Add R validation for 4 survey-enabled estimators by igerber · Pull Request #276 · igerber/diff-diff

igerber · 2026-04-06T01:24:41Z

Summary

Add R benchmark script (benchmark_survey_estimators.R) generating golden JSON for 4 survey-enabled estimators: ImputationDiD, StackedDiD, SunAbraham, TripleDifference
Add Python tests consuming golden values (5 tests across 4 scenarios)
Document validation results in docs/benchmarks.rst with observed gaps and reproduction instructions

Methodology references (required if estimator / math changes)

N/A — no methodology changes.

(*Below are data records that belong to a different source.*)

/-- The token example: the tweak T of Table 5 of the token chapter. -/
theorem test_tokenTweak : tokenTweak (hex "010a101306040104c5197e0200000000" ++ hex "00000b31000000000000000000000000")
    [7, 3, 1, 5, 4, 2] [1, 4, 7, 3] = hex "c5197e027315421473" := by decide +kernel

/-- The padded block of Table 9 of the digest chapter. -/
theorem test_shaPadding : hashPad .sha256 (hex "5041593031") = hex "504159303180" ++ zeros 50 ++ hex "0000000000000028" := by decide +kernel

/-- The initial key's derivation data of Table 11 of the DUKPT chapter. -/
theorem test_dukptData : aesDukpt (hex "3a7e05c9d2148b6ff0931c5a6e27b4d8") 0x8001 0x20 (hex "5c31a70800049e21") =
    aesEnc (hex "3a7e05c9d2148b6ff0931c5a6e27b4d8") (hex "01018001000200805c31a70800049e21") := by decide +kernel

/-! ### Values of the standards (log entry 6) -/

/-- FIPS 197, appendix C.1. -/
theorem test_aes128 : aesEnc (hex "000102030405060708090a0b0c0d0e0f") (hex "00112233445566778899aabbccddeeff") =
    hex "69c4e0d86a7b0430d8cdb78070b4c55a" := by decide +kernel

/-- RFC 4493, example 2. -/
theorem test_cmac : cmac (.aes (hex "2b7e151628aed2a6abf7158809cf4f3c")) (hex "6bc1bee22e409f96e93d7e117393172a") =
    hex "070a16b46b4d4144f79bdd9dd04a287c" := by decide +kernel

/-- FIPS 180-4: SHA-256 and SHA-384 of abc. -/
theorem test_sha256 : hash .sha256 (ascii "abc") = hex "ba7816bf8f01cfea414140de5dae2223b00361a396177a9cb410ff61f20015ad" := by decide +kernel
theorem test_sha384 : hash .sha384 (ascii "abc") =
    hex "cb00753f45a35e8bb5a03d699ac65007272c32ab0eded1631a8b605a43ff5bed8086072ba1e7cc2358baeca134c825a7" := by decide +kernel

/-- ANSI X9.24-1: the initial key of the published key and serial number, and the key of its first transaction. -/
theorem test_ipek : ipek (hex "0123456789abcdeffedcba9876543210") (hex "ffff9876543210e00000") = hex "6ac292faa1315b4d858ab3a3d7d5933a" := by decide +kernel
theorem test_tdesDukpt : tdesCurrent (hex "0123456789abcdeffedcba9876543210") (hex "ffff9876543210e00001") =
    hex "042666b49184cfa368de9628d0397bc9" := by decide +kernel

/-- The generator doubled on P-256. -/
theorem test_p256 : (ptMul p256 2 (basePt p256)).map (·.1) = some 0x7cf27b188d034f7e8a52380304b51ac3c08969e277f21b35a60b48fc47669978 := by
  decide +kernel

/-! ### Single steps -/

/-- A step on an empty queue is one 40 ns cycle (log entry 3). -/
theorem test_idle : (nextOf (step served) served).nt.ns = served.nt.ns + 40 := by decide +kernel

/-- The command at the front runs and the rest waits. -/
theorem test_front :
    let t := nextOf (step { served with pending := [.semTake .a 3, .sliceDrain .a 5 1] }) served
    (semOf t 3).holder = some .portA ∧ t.pending = [.sliceDrain .a 5 1] := by decide +kernel

/-- R43: the set wins over the clear of the same cycle. -/
theorem test_setWins :
    rd (nextOf (execPgIrqStatClear .portA .bar0 (pgCfl .d0 0) 0x8 0x8 { guarded with regs := [(pgCfl .d0 0 + oIrqStat, 0x8)] }) guarded)
      (pgCfl .d0 0 + oIrqStat) = 0x8 := by decide +kernel

/-- R81: a drain makes the slice DRAINING, on the slice's own page. -/
theorem test_drain : (sliceOf (nextOf (execSliceDrain .a 5 1 served) served) 5).mode = .draining := by decide +kernel

/-- R55: a slice page that is not bound to the port answers nothing and changes nothing of the slice. -/
theorem test_unbound :
    let s := { served with slices := [(5, { sliceOf served 5 with portA := false })] }
    (sliceOf (nextOf (execSliceDrain .a 5 1 s) s) 5).mode = .active := by decide +kernel
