-- ==== Sys2Proof/Word.lean ====
section
/-! DEFINITION. The two widths of the machine: bytes on the bus and in the data registers, words for
addresses and the program counter (R5, R20 to R24, R61). -/

namespace Sys2Proof

/-- A byte: the width of `A`, `X`, `Y`, `S` and of every bus access (R5, R67). -/
abbrev Byte := BitVec 8

/-- A word: the width of `PC` and of every address (R5, R24, R60). -/
abbrev Word := BitVec 16

end Sys2Proof
end

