-- ==== Sys2Proof/Machine/HostEvents.lean ====
section
/-! DEFINITION. The host interface other than the run calls (R404, R408, R409, R413, R415): the events a
host makes at a boundary or from a callback, the scripted acts, and the debug port. -/

namespace Sys2Proof.Machine

namespace State

/-- Host `reset` (R322): only requests the RESET sequence. -/
def requestReset (s : State) : State := { s with pendReset := true }
/-- Host `assert_nmi` (R323). -/
def assertNmi (s : State) : State := { s with pendNmi := true }
/-- Host `assert_irq` (R324). -/
def assertIrq (s : State) : State := { s with irqLine := true }
/-- Host `cancel_irq` (R324). -/
def cancelIrq (s : State) : State := { s with irqLine := false }
/-- Host `request_break` (R405). -/
def requestBreak (s : State) : State := { s with breakReq := true }
/-- Host `request_stall(n)` (R33, R402). -/
def requestStall (s : State) (n : Nat) : State := s.setStall (s.stall + n)
/-- Host `set_overflow_flag`, the S/O pin (R409). -/
def setOverflowFlag (s : State) : State := s.setP { s.p with v := true }

/-- Host `init` (R371): the controller state is set, no bus access is made, registers, flags and memory stay
as they are, since R38 gives them no value. The record of calls starts afresh with the counters. -/
def init (s : State) : State :=
  { s with
    execState := .running, pendReset := false, pendNmi := false, irqLine := false, committed := .none
    cycleCount := 0, instrCount := 0, stall := 0, breakReq := false, ctx := Ctx.idle
    trace := [], resetSeen := false }

/-- `is_waiting` (R29, R415). -/
def isWaiting (s : State) : Bool := s.execState == .waiting
/-- `is_stopped` (R29, R415). -/
def isStopped (s : State) : Bool := s.execState == .stopped

/-- Host `get_a` (R408). -/
def getA (s : State) : Byte := s.a
/-- Host `get_x` (R408). -/
def getX (s : State) : Byte := s.x
/-- Host `get_y` (R408). -/
def getY (s : State) : Byte := s.y
/-- Host `get_s` (R408). -/
def getS (s : State) : Byte := s.sp
/-- Host `get_pc` (R408). -/
def getPc (s : State) : Word := s.pc
/-- Host `get_status` (R27, R408): `B` reads as 1. -/
def getStatus (s : State) : Byte := s.p.statusByte true

/-- A register setter of the debug port (R408): permitted only when no action is in progress. -/
def hostSet (s : State) (set : State → State) : Result :=
  if s.ctx.active then .refused .setterMidInstruction else .next (set s)

/-- Host `set_a` (R408). -/
def hostSetA (s : State) (v : Byte) : Result := s.hostSet (·.setA v)
/-- Host `set_x` (R408). -/
def hostSetX (s : State) (v : Byte) : Result := s.hostSet (·.setX v)
/-- Host `set_y` (R408). -/
def hostSetY (s : State) (v : Byte) : Result := s.hostSet (·.setY v)
/-- Host `set_s` (R408). -/
def hostSetS (s : State) (v : Byte) : Result := s.hostSet (·.setSp v)
/-- Host `set_pc` (R408). -/
def hostSetPc (s : State) (w : Word) : Result := s.hostSet (·.setPc w)
/-- Host `set_status` (R28, R408). -/
def hostSetStatus (s : State) (v : Byte) : Result := s.hostSet (·.setStatus v)

end State

/-- The effect of one scripted act on the state (R404, R63). `answer` and `suppress` are answers to a call
and change nothing by themselves. -/
def HostAct.apply (s : State) : HostAct → State
  | .assertNmi => s.assertNmi
  | .assertIrq => s.assertIrq
  | .cancelIrq => s.cancelIrq
  | .reset => s.requestReset
  | .requestBreak => s.requestBreak
  | .requestStall n => s.requestStall n
  | .setOverflowFlag => s.setOverflowFlag
  | .poke a v => s.setMem (s.mem.write a.toNat v)
  | .answer _ => s
  | .suppress => s

/-- The acts scripted for a moment, in order. -/
def State.actsAt (s : State) (m : Moment) : List HostAct :=
  (s.script.filter (fun e => e.1 == m)).map Prod.snd

/-- The host performs acts in order; each takes effect at once (R404, D21). -/
def State.runActs (s : State) (acts : List HostAct) : State := acts.foldl HostAct.apply s

/-- The byte an act list answers a read with, if any. -/
def answerIn : List HostAct → Option Byte
  | [] => none
  | .answer v :: _ => some v
  | _ :: rest => answerIn rest

/-- What the host answers the read of the next cycle with, when memory has `m` there (R63). -/
def State.hostAnswer (s : State) (m : Byte) : Byte :=
  (answerIn (s.actsAt (.cycle (s.cycleCount + 1)))).getD m

/-- The answer of a hook called straight after the cycle just performed (R410): default false. -/
def State.hookAnswer (s : State) : Bool :=
  (s.actsAt (.cycle s.cycleCount)).contains .suppress

end Sys2Proof.Machine
end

Tests validate existing survey weight propagation against R's survey::svyglm().

Validation

Tests added: tests/test_survey_estimator_validation.py (5 tests)
- S1: ImputationDiD control-only WLS regression (coef gap <1e-10, SE 0.00%)
- S1: ImputationDiD end-to-end smoke test (finite ATT/SE)
- S2: StackedDiD with Q-weight x survey weight composition (coef gap <1e-10, SE 0.77%)
- S3: SunAbraham IW-aggregated ATT (coef gap <1e-11, SE 0.00%)
- S4: TripleDifference three-way interaction DDD (coef gap <1e-10, SE 0.36%)
R golden values generated by Rscript benchmarks/R/benchmark_survey_estimators.R

Security / privacy

Confirm no secrets/PII in this PR: Yes

Generated with Claude Code

…kedDiD, SunAbraham, TripleDifference) Expand survey R-validation coverage from 4 to 8 estimators. Each target estimator reduces to a WLS regression under survey weights, validated against R's survey::svyglm(). Point estimates match to <1e-10; SEs within 0.77% (tightest observed gap). Deliverables: - R benchmark script generating golden JSON (4 scenarios, 2 DGPs) - Python tests consuming golden values (5 tests, 1.5% SE tolerance) - Documentation in docs/benchmarks.rst Co-Authored-By: Claude Opus 4.6 (1M context) <noreply@anthropic.com>

github-actions · 2026-04-06T01:31:24Z

Overall Assessment

⚠️ Needs changes

Executive Summary

Cross-checked the PR against docs/methodology/REGISTRY.md and the affected estimator implementations. I did not find an undocumented estimator-method mismatch in ImputationDiD, StackedDiD, SunAbraham, or TripleDifference.
The S2 StackedDiD SE gap is a disclosed benchmark-harness asymmetry: the R side drops FPC on stacked data, while the Python estimator keeps the re-resolved stacked survey design.
P1: the new R benchmark helper computes inference inline without the repo’s NaN-all-or-nothing guard, so a future zero or non-finite SE would serialize misleading benchmark inference values.
P3: several golden values generated by the benchmark are never asserted in Python, so the exercised coverage is narrower than the fixture/docs suggest.
I could not execute the new test module here because the review environment does not have pytest or pandas.

Methodology

Cross-check against the registry and estimator docstrings did not surface an undocumented deviation in the library estimators touched by this PR.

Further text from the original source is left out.